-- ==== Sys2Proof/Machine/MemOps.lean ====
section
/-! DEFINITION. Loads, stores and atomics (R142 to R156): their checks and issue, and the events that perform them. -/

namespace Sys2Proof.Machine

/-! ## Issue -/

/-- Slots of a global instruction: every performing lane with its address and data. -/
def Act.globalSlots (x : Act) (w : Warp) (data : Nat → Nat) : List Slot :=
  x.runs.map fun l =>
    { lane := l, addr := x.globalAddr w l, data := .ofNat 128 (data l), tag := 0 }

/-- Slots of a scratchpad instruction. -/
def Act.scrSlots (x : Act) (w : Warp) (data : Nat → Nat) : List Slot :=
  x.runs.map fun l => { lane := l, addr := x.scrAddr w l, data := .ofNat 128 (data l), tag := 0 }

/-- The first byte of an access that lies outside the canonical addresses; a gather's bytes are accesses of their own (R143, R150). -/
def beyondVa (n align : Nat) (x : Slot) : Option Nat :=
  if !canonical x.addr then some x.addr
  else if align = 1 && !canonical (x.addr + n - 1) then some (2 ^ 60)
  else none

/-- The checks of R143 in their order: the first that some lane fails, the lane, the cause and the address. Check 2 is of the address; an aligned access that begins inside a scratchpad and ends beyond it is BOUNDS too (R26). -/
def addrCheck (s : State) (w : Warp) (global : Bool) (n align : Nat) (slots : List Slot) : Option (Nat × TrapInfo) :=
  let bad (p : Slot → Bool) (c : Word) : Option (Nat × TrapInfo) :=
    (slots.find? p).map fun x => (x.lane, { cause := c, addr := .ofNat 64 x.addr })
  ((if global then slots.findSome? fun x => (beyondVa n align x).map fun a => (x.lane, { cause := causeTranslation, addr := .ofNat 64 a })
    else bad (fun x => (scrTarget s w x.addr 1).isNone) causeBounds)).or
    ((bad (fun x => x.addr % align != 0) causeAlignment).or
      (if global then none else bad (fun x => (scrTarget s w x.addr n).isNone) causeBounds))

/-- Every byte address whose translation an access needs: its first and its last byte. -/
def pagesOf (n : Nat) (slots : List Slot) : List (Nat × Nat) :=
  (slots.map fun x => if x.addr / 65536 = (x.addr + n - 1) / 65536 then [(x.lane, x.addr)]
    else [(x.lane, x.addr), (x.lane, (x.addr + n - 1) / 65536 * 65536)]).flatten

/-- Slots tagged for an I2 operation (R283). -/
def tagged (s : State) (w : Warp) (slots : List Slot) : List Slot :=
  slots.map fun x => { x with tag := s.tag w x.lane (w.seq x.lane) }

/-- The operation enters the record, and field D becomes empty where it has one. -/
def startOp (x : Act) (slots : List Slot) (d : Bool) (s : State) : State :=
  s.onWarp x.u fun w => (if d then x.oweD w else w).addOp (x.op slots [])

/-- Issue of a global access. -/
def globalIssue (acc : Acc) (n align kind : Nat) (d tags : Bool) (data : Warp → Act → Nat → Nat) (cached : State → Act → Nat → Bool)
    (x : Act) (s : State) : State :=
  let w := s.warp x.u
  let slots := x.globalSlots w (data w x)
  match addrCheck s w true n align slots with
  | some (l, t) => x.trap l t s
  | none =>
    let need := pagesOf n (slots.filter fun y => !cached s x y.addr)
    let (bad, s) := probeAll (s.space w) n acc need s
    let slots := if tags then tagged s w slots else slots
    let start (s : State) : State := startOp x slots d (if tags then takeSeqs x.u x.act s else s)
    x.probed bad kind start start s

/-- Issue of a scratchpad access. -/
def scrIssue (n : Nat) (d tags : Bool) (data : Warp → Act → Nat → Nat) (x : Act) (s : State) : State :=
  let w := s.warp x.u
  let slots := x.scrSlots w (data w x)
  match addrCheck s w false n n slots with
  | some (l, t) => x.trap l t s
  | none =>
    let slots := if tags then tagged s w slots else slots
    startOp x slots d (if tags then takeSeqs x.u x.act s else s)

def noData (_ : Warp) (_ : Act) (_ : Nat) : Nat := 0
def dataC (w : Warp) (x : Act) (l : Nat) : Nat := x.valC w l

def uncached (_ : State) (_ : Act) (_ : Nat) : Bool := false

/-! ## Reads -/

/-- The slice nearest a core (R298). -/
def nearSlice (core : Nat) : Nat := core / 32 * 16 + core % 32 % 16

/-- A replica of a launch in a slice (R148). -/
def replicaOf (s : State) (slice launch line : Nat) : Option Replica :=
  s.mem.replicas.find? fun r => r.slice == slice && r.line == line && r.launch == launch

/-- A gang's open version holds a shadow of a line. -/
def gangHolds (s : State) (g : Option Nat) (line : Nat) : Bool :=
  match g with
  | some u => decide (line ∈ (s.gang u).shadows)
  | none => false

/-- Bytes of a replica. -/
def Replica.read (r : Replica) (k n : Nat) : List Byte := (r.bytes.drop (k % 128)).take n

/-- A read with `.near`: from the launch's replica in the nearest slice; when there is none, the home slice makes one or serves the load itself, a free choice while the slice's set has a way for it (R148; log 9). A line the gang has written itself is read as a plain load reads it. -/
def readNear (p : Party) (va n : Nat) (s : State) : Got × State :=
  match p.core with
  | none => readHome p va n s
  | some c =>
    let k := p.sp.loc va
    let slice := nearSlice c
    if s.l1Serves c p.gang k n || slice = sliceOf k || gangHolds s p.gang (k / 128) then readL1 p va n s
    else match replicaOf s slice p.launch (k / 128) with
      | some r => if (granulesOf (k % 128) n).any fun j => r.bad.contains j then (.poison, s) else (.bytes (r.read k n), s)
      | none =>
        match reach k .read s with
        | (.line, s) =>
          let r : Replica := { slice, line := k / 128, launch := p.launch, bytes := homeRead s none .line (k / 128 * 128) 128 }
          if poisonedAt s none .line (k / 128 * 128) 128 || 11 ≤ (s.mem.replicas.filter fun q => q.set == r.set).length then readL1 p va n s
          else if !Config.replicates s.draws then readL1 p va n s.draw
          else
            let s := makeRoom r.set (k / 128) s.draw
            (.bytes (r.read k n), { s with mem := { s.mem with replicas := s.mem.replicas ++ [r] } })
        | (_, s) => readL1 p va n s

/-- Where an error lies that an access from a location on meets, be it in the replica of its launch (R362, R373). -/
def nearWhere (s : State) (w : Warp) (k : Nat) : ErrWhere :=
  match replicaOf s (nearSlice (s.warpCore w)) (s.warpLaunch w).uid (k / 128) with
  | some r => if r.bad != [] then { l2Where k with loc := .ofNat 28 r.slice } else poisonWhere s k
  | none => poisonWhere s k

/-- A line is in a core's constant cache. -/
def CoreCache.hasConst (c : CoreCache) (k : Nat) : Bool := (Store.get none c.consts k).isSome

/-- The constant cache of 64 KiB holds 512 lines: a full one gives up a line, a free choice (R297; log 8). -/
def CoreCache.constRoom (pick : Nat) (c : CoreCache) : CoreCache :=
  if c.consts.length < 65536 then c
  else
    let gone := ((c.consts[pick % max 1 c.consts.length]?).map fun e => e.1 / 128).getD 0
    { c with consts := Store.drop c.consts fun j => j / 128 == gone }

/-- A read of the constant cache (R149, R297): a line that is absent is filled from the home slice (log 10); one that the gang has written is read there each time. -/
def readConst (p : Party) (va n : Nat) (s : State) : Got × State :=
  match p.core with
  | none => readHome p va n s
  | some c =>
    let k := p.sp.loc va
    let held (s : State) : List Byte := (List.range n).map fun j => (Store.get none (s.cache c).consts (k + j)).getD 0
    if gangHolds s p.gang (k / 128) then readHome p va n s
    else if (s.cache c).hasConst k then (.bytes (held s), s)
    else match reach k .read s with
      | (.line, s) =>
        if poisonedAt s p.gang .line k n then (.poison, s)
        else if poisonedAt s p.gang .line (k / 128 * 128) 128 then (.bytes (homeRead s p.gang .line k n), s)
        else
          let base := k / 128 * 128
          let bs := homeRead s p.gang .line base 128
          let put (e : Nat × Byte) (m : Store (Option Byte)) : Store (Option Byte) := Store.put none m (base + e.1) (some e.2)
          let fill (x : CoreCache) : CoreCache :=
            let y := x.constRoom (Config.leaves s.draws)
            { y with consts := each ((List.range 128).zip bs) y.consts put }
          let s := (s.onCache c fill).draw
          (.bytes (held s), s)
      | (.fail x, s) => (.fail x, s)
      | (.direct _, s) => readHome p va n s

...

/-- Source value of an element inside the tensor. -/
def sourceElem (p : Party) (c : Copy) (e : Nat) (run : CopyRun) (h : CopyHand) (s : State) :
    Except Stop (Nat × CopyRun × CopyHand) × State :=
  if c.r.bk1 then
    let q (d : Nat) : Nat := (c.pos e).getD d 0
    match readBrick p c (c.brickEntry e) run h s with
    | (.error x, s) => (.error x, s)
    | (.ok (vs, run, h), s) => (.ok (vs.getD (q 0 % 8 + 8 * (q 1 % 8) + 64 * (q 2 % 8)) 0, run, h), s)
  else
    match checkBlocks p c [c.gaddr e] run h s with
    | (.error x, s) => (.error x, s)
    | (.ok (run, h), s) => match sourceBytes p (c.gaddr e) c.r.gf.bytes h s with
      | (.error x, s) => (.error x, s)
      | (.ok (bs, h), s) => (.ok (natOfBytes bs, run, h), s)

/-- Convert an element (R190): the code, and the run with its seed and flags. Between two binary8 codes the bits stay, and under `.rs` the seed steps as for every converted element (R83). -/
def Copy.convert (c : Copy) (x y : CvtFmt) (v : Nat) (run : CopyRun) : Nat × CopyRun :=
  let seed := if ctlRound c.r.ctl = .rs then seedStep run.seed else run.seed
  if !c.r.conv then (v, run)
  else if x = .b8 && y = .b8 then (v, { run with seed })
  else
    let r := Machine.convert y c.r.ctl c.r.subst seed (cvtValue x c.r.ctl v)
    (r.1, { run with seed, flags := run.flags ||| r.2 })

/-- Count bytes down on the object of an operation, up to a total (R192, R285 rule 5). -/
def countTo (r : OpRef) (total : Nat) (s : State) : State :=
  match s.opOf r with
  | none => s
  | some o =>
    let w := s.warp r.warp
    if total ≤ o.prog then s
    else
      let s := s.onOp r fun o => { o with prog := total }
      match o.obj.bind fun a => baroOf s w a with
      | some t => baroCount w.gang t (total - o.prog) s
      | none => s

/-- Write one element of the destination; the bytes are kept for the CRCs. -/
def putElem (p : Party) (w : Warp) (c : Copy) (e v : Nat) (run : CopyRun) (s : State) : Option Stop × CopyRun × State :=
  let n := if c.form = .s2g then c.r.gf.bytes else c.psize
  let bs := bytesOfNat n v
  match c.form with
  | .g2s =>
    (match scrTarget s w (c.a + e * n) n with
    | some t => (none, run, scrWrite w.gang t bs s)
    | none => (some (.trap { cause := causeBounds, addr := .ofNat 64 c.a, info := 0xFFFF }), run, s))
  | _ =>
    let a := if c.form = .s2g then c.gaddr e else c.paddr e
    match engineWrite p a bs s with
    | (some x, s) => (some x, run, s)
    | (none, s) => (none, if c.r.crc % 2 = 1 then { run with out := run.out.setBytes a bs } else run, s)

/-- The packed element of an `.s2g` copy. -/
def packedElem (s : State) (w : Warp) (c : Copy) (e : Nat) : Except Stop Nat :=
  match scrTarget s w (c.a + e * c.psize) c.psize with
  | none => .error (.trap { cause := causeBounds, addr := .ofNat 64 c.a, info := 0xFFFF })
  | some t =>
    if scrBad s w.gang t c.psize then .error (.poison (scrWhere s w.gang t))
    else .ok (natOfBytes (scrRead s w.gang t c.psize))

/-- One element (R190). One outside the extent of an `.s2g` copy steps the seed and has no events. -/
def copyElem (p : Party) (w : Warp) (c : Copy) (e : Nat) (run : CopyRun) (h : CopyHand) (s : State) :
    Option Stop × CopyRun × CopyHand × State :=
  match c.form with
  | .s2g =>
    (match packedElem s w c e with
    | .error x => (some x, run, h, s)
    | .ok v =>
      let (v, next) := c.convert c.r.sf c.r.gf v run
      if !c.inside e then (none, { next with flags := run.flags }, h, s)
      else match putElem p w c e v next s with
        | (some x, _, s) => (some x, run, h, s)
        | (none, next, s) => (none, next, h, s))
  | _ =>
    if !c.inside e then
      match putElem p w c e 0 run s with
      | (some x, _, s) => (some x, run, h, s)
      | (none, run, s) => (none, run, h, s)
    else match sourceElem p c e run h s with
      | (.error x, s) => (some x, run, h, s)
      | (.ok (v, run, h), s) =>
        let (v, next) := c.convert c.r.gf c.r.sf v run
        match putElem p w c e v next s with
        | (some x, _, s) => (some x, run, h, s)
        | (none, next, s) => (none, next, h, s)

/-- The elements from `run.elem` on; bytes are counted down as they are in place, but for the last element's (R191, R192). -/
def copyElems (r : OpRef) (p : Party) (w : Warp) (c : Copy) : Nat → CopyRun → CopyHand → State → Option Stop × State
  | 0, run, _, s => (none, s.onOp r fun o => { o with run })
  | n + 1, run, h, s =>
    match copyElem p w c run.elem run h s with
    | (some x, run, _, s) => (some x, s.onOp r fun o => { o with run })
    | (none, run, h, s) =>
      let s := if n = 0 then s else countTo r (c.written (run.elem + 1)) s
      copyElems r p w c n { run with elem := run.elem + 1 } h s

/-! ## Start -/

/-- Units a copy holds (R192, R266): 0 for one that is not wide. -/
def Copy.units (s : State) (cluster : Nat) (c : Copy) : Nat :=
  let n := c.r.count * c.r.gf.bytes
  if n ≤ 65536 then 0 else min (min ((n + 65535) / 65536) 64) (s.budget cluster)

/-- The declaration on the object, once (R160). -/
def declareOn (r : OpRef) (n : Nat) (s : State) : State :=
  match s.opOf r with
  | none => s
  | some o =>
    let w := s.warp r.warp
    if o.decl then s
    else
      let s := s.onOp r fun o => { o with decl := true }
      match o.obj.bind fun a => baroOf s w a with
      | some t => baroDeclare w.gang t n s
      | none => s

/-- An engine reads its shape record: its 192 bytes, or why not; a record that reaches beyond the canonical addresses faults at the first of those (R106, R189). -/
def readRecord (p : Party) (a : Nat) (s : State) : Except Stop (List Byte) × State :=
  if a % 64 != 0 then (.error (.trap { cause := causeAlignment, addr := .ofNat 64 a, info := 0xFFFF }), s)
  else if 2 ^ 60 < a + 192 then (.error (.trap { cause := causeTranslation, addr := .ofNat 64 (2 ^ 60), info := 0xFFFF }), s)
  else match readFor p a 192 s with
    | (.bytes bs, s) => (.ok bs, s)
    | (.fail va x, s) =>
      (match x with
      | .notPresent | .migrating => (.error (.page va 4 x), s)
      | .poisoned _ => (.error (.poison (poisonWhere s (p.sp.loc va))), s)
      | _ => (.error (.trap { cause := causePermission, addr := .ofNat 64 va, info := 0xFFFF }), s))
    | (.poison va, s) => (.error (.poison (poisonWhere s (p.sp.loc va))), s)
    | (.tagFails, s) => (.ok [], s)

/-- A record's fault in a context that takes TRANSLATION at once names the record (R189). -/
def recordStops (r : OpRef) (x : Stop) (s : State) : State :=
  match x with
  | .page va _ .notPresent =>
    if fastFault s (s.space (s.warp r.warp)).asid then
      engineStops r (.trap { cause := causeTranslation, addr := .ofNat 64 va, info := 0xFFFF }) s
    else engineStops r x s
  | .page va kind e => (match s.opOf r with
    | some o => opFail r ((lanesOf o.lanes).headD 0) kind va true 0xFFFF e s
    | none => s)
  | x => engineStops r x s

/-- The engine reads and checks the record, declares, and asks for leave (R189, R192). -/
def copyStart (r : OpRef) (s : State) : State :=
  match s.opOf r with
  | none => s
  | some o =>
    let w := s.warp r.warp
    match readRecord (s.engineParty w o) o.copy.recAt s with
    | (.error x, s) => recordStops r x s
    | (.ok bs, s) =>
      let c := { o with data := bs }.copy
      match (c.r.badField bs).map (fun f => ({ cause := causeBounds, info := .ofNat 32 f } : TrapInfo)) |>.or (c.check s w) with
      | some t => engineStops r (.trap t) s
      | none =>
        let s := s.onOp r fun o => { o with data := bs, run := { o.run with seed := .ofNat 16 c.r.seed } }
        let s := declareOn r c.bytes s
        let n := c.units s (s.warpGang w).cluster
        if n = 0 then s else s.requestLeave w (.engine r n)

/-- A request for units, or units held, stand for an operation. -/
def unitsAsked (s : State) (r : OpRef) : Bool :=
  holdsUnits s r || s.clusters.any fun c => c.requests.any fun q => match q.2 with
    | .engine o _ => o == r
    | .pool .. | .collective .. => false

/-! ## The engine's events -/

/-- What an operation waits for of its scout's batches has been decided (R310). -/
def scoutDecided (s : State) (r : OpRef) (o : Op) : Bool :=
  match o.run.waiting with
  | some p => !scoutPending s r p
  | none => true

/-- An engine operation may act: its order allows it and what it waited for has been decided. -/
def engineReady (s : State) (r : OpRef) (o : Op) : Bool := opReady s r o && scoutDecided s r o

WHAT IS NEEDED:
Could you repeat exactly the lines above from the line with "let slots := x.scrSlots w (data w x)" up to and including the line with "def dataC (w", and only those?

EXERCISE ANSWER:
  let slots := x.scrSlots w (data w x)
  match addrCheck s w false n n slots with
  | some (l, t) => x.trap l t s
  | none =>
    let slots := if tags then tagged s w slots else slots
    startOp x slots d (if tags then takeSeqs x.u x.act s else s)

def noData (_ : Warp) (_ : Act) (_ : Nat) : Nat := 0
def dataC (w : Warp) (x : Act) (l : Nat) : Nat := x.valC w l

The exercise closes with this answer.